About 7 million people worldwide are suffering from various inherited neuromuscular diseases. Gene therapy brings the hope of treating these diseases at their genetic roots. Muscle Gene Therapy is the only book dedicated to this topic. The first edition was published in 2010 when the field was just about to enter its prime time. The progress made since then has been unprecedented. The number of diseases that have been targeted by gene therapy has increased tremendously. The gene therapy toolbox is expanded greatly with many creative novel strategies (such as genome editing and therapy with disease-modifying genes). Most importantly, clinical benefits have begun to emerge in human patients. To reflect rapid advances in the field, we have compiled the second edition of Muscle Gene Therapy with contributions from experts that have conducted gene therapy studies either in animal models and/or in human patients. The new edition offers a much needed, up-to-date overview and perspective on the foundation and current status of neuromuscular disease gene therapy. It provides a framework to the development and regulatory approval of muscle gene therapy drugs in the upcoming years. This book is a must-have for anyone who is interested in neuromuscular disease gene therapy including those in the research arena (established investigators and trainees in the fields of clinical practice, veterinary medicine and basic biomedical sciences), funding and regulatory agencies, and patient community.
About the Author
Dongsheng Duan, Ph.D., is the Margaret Proctor Mulligan Professor in Medical Research, at the Department of Molecular Microbiology & Immunology, Neurology, Bioengineering, and Biomedical Sciences at the University of Missouri. He received his medical degree from the West China University of Medical Science, Chengdu, China in 1987 and his Ph.D. degree from the University of Pennsylvania, Philadelphia, USA in 1997. His research in last two decades has focused on the development of adeno-associated virus as a gene therapy vector, pathogenic mechanisms of Duchenne muscular dystrophy, dystrophin biology and preclinical gene therapy for Duchenne muscular dystrophy in murine and canine models.

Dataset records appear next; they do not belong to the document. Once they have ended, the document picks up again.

-- ==== Sys2Proof/Proofs/BatchChecks.lean ====
section
/-! The checks of APPEND ENTRIES on a batch of entries. -/

namespace Sys2Proof.Machine

/-- END stands at most at the end of a batch. -/
theorem end_only_last_iff (batch : List Entry) : batch.dropLast.any Entry.isEnd = false
    ↔ ∀ i, batch[i]? = some .endOfList → i + 1 = batch.length := by
  have isEnd (e : Entry) : e.isEnd = true ↔ e = .endOfList := by cases e <;> simp [Entry.isEnd]
  constructor
  · intro h i e
    by_contra late
    have inside : i < batch.length := (List.getElem?_eq_some_iff.1 e).1
    have mem : Entry.endOfList ∈ batch.dropLast :=
      List.mem_of_getElem? (i := i) (by rw [List.getElem?_dropLast, if_pos (by omega), e])
    exact absurd h (by simpa using ⟨_, mem, (isEnd _).2 rfl⟩)
  · intro h
    rw [Bool.eq_false_iff]
    intro any
    obtain ⟨e, mem, is⟩ := List.any_eq_true.1 any
    obtain ⟨i, at_⟩ := List.mem_iff_getElem?.1 mem
    rw [List.getElem?_dropLast] at at_
    split at at_
    · have := h i (at_.trans (congrArg some ((isEnd e).1 is)))
      omega
    · cases at_

/-- The fields of every FILE entry of a batch are as R3 and R22 want them. -/
theorem fieldsOk_all_iff (batch : List Entry) : batch.all Entry.fieldsOk = true
    ↔ ∀ f, Entry.file f ∈ batch → f.length < 2 ^ 40 ∧ f.runs.length ≤ 16 ∧ (∀ r ∈ f.runs, 1 ≤ r.len)
        ∧ (f.runs.map Extent.len).sum = (f.length + 511) / 512 := by
  have one (f : FileEntry) : (Entry.file f).fieldsOk = true ↔ f.length < 2 ^ 40 ∧ f.runs.length ≤ 16
      ∧ (∀ r ∈ f.runs, 1 ≤ r.len) ∧ (f.runs.map Extent.len).sum = (f.length + 511) / 512 := by
    simp only [Entry.fieldsOk, Bool.and_eq_true, decide_eq_true_eq]
    simp [FileEntry.sectors, Config.lengthLimit, ceilDiv, Config.sectorBytes, and_assoc,
      Nat.one_le_iff_ne_zero]
  rw [List.all_eq_true]
  constructor
  · exact fun h f mem => (one f).1 (h _ mem)
  · intro h e mem
    cases e with
    | file f => exact (one f).2 (h f mem)
    | mark _ _ | pause _ | endOfList => rfl

/-- No run of a batch ends above a card. -/
theorem none_beyond_iff (batch : List Entry) (sectors : Nat) : batch.findIdx? (Entry.beyond sectors) = none
    ↔ ∀ f, Entry.file f ∈ batch → ∀ r ∈ f.runs, r.start + r.len ≤ sectors := by
  rw [List.findIdx?_eq_none_iff]
  constructor
  · exact fun h f mem r run => by simpa [Entry.beyond] using (List.any_eq_false.1 (h _ mem)) r run
  · intro h e mem
    cases e with
    | file f => exact List.any_eq_false.2 fun r run => by simpa using h f mem r run
    | mark _ _ | pause _ | endOfList => rfl

/-- The checks of APPEND ENTRIES, one after another. -/
theorem appendRefusal_eq_none_iff (t : Take) (free : Nat) (batch : List Entry) : appendRefusal t free batch = none
    ↔ (batch ≠ [] ∧ batch.length ≤ 16) ∧ batch.dropLast.any Entry.isEnd = false ∧ batch.all Entry.fieldsOk = true
      ∧ (∀ c, t.snapshot = some c → batch.findIdx? (Entry.beyond c.sectors.toNat) = none)
      ∧ t.entries.length + batch.length ≤ Config.takeEntries ∧ batch.length ≤ free := by
  have step {p : Prop} [Decidable p] (x : Status × List Byte) (o : Option (Status × List Byte)) :
      (if p then some x else o) = none ↔ ¬ p ∧ o = none := by simp [ite_eq_iff]
  unfold appendRefusal
  rw [step, step, step, List.isEmpty_iff, not_or, not_lt, Bool.not_eq_true, Bool.not_eq_true', Bool.not_eq_false]
  refine and_congr Iff.rfl (and_congr Iff.rfl (and_congr Iff.rfl ?_))
  cases t.snapshot with
  | none => simp [step]
  | some c => cases e : batch.findIdx? (Entry.beyond c.sectors.toNat) <;> simp [step, e, -List.findIdx?_eq_none_iff]

/-- Settles O31: each check of APPEND ENTRIES is one of the conditions. -/
theorem batchesAreCheckedWhole : Obligations.BatchesAreCheckedWhole := by
  intro t free batch
  rw [appendRefusal_eq_none_iff, end_only_last_iff, fieldsOk_all_iff]
  simp only [none_beyond_iff]
  have some_ : batch ≠ [] ↔ 1 ≤ batch.length := by rw [← List.length_pos_iff]; exact Iff.rfl
  have store : Config.takeEntries = 4096 := rfl
  rw [some_, store]
  constructor
  · rintro ⟨⟨low, high⟩, last, fields, card, room, free⟩
    exact ⟨low, high, last, fun f mem => by
      obtain ⟨len, runs, pos, sum⟩ := fields f mem
      exact ⟨len, runs, pos, sum, fun c snap => card c snap f mem⟩, room, free⟩
  · rintro ⟨low, high, last, fields, room, free⟩
    refine ⟨⟨low, high⟩, last, fun f mem => ?_, fun c snap f mem => ?_, room, free⟩
    · obtain ⟨len, runs, pos, sum, -⟩ := fields f mem
      exact ⟨len, runs, pos, sum⟩
    · obtain ⟨-, -, -, -, card⟩ := fields f mem
      exact card c snap

end Sys2Proof.Machine
end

Jerry R Mendell, M.D. is the Curran-Peters Research Chair and Professor of Pediatrics and Neurology. His career has been devoted to translational clinical science, beginning as a post doctoral fellow at the National Institutes of Health. His life-long focus has been to make a difference in lives burdened with untreatable neuromuscular disease. He has contributed significantly to the muscular dystrophies and spinal muscular atrophy, at first using pharmaceutical tools and since 1999, the time of his first gene therapy trial, he has been dedicated to the successful replacement of mutant genes that undermine the lives of innocent victims.